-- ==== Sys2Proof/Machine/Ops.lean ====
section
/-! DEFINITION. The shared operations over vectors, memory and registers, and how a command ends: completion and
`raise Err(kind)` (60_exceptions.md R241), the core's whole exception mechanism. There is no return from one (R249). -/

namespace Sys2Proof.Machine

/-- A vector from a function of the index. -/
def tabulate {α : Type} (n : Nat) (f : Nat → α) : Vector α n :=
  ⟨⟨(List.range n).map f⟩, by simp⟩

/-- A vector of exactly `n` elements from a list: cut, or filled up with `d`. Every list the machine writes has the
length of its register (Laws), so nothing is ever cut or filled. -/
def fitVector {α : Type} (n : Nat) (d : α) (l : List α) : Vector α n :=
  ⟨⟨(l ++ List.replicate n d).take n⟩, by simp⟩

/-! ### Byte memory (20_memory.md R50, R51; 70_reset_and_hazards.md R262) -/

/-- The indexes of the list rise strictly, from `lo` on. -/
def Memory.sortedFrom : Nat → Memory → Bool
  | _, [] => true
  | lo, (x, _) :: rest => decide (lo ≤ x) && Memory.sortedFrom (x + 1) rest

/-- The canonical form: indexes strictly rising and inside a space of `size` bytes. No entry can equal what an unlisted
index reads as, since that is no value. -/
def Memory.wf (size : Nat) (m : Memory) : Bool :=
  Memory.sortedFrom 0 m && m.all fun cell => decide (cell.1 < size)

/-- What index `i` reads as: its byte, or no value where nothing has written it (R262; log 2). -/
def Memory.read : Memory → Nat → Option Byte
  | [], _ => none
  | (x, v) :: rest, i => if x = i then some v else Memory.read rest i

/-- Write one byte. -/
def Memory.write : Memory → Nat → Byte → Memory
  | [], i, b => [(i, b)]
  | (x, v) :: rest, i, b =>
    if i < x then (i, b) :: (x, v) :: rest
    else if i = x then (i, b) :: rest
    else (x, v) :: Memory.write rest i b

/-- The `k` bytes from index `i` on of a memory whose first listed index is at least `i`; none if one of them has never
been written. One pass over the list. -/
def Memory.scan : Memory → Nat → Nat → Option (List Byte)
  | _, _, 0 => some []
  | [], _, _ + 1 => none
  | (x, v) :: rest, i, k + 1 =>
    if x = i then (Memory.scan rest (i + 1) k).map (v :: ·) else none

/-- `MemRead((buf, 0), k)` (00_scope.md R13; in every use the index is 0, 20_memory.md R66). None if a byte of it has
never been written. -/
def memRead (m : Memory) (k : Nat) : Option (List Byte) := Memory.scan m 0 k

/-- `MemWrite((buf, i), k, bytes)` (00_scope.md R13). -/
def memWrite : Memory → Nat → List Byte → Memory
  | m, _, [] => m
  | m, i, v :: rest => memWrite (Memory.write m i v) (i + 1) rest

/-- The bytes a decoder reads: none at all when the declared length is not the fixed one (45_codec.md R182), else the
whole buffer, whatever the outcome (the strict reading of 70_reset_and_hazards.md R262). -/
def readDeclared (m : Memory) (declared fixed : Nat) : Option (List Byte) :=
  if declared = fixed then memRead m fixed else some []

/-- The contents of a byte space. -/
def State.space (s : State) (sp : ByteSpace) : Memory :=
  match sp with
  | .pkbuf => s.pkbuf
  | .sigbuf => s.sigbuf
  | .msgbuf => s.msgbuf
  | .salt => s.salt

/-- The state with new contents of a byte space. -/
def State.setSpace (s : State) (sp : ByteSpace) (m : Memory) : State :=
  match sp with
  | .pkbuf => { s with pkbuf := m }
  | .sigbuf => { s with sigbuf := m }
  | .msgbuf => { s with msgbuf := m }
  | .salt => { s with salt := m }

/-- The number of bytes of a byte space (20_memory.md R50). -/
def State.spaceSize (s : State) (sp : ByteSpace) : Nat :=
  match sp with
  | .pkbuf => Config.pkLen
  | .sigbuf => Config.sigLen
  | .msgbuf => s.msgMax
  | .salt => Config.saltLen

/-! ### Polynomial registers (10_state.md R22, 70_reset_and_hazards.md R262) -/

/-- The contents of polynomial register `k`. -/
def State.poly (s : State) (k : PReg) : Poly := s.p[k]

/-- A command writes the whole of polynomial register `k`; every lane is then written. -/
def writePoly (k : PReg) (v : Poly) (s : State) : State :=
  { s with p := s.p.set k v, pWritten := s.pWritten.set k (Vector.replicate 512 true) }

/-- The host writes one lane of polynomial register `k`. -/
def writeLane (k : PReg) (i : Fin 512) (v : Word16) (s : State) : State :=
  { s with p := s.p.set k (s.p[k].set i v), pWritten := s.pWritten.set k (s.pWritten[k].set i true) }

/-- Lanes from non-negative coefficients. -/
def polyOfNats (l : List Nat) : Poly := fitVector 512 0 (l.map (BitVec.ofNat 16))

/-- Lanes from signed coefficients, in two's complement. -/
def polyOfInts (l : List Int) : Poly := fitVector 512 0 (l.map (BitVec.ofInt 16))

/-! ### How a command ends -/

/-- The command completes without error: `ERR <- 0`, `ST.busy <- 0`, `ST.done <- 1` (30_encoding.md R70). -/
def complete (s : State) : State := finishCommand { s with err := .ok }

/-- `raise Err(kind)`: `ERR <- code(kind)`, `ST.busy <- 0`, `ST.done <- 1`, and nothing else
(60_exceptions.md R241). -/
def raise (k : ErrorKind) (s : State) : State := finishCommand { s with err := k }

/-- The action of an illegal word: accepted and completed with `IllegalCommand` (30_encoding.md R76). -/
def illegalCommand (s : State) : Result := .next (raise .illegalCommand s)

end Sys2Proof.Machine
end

####################

> TASK TO COMPLETE: Check each line of the records for "value" and copy the ones that contain it.

> SOLUTION BELOW:
index reads as, since that is no value. -/
/-- What index `i` reads as: its byte, or no value where nothing has written it (R262; log 2). -/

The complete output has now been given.